WHAT IS REQUIRED: Reproduce word for word the lines between those holding "let avail := (quadClusters" and "s.goes ((k2.startLaunch q", inclusive, and nothing else from the data below.
'''
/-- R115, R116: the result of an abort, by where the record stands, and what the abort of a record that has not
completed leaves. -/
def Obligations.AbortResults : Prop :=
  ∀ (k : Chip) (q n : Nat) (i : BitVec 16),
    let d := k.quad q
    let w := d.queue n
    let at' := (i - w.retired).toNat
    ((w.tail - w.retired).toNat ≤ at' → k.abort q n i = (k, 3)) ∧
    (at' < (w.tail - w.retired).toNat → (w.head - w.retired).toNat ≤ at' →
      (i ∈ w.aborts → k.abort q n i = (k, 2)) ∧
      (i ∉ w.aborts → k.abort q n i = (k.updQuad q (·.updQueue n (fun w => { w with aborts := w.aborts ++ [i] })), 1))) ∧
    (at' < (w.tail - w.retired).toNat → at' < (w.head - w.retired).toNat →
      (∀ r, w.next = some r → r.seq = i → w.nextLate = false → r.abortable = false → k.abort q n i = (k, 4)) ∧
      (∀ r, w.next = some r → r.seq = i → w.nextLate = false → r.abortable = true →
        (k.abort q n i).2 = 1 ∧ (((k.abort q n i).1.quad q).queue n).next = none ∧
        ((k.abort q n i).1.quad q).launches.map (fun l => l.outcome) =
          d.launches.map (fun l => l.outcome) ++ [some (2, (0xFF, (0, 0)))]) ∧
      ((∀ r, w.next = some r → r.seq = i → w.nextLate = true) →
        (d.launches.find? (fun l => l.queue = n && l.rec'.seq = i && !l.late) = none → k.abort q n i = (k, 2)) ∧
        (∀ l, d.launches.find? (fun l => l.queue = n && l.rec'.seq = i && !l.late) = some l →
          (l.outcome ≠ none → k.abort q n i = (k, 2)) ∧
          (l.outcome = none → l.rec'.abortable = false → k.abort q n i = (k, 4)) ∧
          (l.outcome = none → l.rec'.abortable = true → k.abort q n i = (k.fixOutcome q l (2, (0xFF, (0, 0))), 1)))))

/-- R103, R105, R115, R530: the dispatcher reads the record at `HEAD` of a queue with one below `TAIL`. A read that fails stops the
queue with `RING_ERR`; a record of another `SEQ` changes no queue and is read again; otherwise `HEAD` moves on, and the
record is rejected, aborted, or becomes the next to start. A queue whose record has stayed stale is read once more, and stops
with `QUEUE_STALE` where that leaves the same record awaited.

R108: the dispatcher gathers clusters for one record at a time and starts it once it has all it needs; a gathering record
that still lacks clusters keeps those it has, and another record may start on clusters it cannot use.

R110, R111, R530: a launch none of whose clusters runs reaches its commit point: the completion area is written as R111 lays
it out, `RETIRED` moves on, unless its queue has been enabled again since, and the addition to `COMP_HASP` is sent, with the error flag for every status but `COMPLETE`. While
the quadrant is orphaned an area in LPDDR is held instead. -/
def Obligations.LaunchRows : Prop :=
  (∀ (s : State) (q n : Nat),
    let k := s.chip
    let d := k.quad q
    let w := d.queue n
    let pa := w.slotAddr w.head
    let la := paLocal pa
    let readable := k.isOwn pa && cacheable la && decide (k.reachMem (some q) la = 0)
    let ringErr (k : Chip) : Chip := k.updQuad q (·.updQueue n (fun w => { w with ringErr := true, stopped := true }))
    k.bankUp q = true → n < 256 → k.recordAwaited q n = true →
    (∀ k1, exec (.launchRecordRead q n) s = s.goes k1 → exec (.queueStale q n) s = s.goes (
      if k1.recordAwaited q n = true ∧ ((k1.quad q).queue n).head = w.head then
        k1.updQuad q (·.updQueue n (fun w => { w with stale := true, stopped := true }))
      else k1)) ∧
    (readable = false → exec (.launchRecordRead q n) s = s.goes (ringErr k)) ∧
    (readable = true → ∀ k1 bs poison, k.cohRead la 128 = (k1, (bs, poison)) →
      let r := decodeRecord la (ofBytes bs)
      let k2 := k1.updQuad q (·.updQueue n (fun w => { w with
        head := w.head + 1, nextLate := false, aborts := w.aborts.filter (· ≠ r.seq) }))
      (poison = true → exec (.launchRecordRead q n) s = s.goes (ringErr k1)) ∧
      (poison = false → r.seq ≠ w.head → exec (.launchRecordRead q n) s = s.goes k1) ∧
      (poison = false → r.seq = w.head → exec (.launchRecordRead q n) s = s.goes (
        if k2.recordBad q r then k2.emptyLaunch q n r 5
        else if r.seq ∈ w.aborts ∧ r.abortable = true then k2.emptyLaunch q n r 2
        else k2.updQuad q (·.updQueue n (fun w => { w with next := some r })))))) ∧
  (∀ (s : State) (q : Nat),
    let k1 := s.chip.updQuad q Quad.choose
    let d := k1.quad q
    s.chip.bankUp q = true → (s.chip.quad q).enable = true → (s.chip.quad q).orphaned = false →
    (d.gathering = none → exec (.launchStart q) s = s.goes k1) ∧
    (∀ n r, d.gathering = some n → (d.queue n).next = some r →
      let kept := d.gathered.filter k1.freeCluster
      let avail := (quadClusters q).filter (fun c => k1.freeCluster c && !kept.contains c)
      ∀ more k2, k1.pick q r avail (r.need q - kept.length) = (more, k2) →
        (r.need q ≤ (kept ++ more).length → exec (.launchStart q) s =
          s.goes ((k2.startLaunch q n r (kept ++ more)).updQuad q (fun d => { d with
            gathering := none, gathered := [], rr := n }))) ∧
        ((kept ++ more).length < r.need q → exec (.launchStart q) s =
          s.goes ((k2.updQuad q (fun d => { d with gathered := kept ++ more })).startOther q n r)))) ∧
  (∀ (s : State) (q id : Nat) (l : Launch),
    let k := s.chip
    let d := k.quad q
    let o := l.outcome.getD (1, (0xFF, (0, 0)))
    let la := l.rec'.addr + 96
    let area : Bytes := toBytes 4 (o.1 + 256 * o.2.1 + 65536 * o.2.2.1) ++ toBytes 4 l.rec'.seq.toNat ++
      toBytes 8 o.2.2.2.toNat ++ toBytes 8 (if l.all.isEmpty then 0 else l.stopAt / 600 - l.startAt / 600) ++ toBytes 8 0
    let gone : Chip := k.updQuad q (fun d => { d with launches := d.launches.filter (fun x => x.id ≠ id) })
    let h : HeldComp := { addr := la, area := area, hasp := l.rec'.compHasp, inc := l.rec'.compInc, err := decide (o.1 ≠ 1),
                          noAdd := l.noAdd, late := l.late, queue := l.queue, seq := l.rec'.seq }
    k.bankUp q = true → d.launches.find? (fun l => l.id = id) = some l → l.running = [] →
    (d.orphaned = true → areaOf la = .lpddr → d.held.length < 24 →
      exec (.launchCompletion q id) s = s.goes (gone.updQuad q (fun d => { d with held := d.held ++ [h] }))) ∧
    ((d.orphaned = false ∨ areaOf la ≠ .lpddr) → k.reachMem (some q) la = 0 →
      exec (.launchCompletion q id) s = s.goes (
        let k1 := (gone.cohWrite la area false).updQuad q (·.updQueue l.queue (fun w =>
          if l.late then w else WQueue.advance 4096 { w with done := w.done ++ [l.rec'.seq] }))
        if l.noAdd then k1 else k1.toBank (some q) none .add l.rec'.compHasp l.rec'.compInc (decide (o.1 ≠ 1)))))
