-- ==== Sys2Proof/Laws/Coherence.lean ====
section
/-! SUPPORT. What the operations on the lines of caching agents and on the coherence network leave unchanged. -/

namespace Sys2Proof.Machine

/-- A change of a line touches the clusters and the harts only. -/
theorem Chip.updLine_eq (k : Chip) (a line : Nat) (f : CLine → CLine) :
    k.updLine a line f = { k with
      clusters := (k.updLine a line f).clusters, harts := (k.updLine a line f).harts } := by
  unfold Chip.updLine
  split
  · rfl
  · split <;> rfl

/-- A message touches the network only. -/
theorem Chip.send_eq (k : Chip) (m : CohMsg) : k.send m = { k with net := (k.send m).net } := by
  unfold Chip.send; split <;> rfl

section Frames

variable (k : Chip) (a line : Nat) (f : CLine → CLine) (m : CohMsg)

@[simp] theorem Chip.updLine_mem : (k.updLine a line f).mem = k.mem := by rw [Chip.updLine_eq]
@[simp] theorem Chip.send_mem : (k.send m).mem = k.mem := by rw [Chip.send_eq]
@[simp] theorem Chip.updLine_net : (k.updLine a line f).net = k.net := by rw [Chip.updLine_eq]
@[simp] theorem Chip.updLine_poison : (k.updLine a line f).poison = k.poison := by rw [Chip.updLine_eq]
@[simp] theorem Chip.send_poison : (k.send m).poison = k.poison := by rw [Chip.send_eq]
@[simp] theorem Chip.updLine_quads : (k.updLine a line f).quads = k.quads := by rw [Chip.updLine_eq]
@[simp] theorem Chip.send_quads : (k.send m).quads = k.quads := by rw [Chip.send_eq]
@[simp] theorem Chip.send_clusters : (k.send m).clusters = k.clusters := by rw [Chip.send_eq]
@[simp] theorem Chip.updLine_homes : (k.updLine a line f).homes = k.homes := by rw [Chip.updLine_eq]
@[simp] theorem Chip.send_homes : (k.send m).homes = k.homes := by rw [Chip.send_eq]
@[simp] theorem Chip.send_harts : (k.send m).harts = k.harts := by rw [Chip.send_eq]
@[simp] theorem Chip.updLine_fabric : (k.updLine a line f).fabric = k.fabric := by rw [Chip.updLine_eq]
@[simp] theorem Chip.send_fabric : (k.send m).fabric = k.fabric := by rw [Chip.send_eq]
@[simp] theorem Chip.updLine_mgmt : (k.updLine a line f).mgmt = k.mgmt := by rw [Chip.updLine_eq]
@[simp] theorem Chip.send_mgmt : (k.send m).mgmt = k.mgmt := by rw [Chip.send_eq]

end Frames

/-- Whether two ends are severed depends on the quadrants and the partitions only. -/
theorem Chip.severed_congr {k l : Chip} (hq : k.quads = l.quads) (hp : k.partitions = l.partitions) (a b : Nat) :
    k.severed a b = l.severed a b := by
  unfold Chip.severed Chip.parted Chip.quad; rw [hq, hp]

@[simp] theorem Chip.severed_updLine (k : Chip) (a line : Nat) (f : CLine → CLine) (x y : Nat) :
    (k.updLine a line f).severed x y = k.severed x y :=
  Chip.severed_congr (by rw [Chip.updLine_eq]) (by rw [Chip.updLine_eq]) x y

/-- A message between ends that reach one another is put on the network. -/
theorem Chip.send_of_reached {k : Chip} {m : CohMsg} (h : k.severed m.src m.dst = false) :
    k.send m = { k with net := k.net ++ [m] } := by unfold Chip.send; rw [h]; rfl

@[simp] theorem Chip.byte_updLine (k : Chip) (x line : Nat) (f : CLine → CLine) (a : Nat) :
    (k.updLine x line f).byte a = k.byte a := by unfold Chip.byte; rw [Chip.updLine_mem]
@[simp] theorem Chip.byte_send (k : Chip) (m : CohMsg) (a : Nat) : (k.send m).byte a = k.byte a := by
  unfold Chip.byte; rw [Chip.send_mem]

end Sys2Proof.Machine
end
'''
FINISHED EXERCISE:
      let avail := (quadClusters q).filter (fun c => k1.freeCluster c && !kept.contains c)
      ∀ more k2, k1.pick q r avail (r.need q - kept.length) = (more, k2) →
        (r.need q ≤ (kept ++ more).length → exec (.launchStart q) s =
          s.goes ((k2.startLaunch q n r (kept ++ more)).updQuad q (fun d => { d with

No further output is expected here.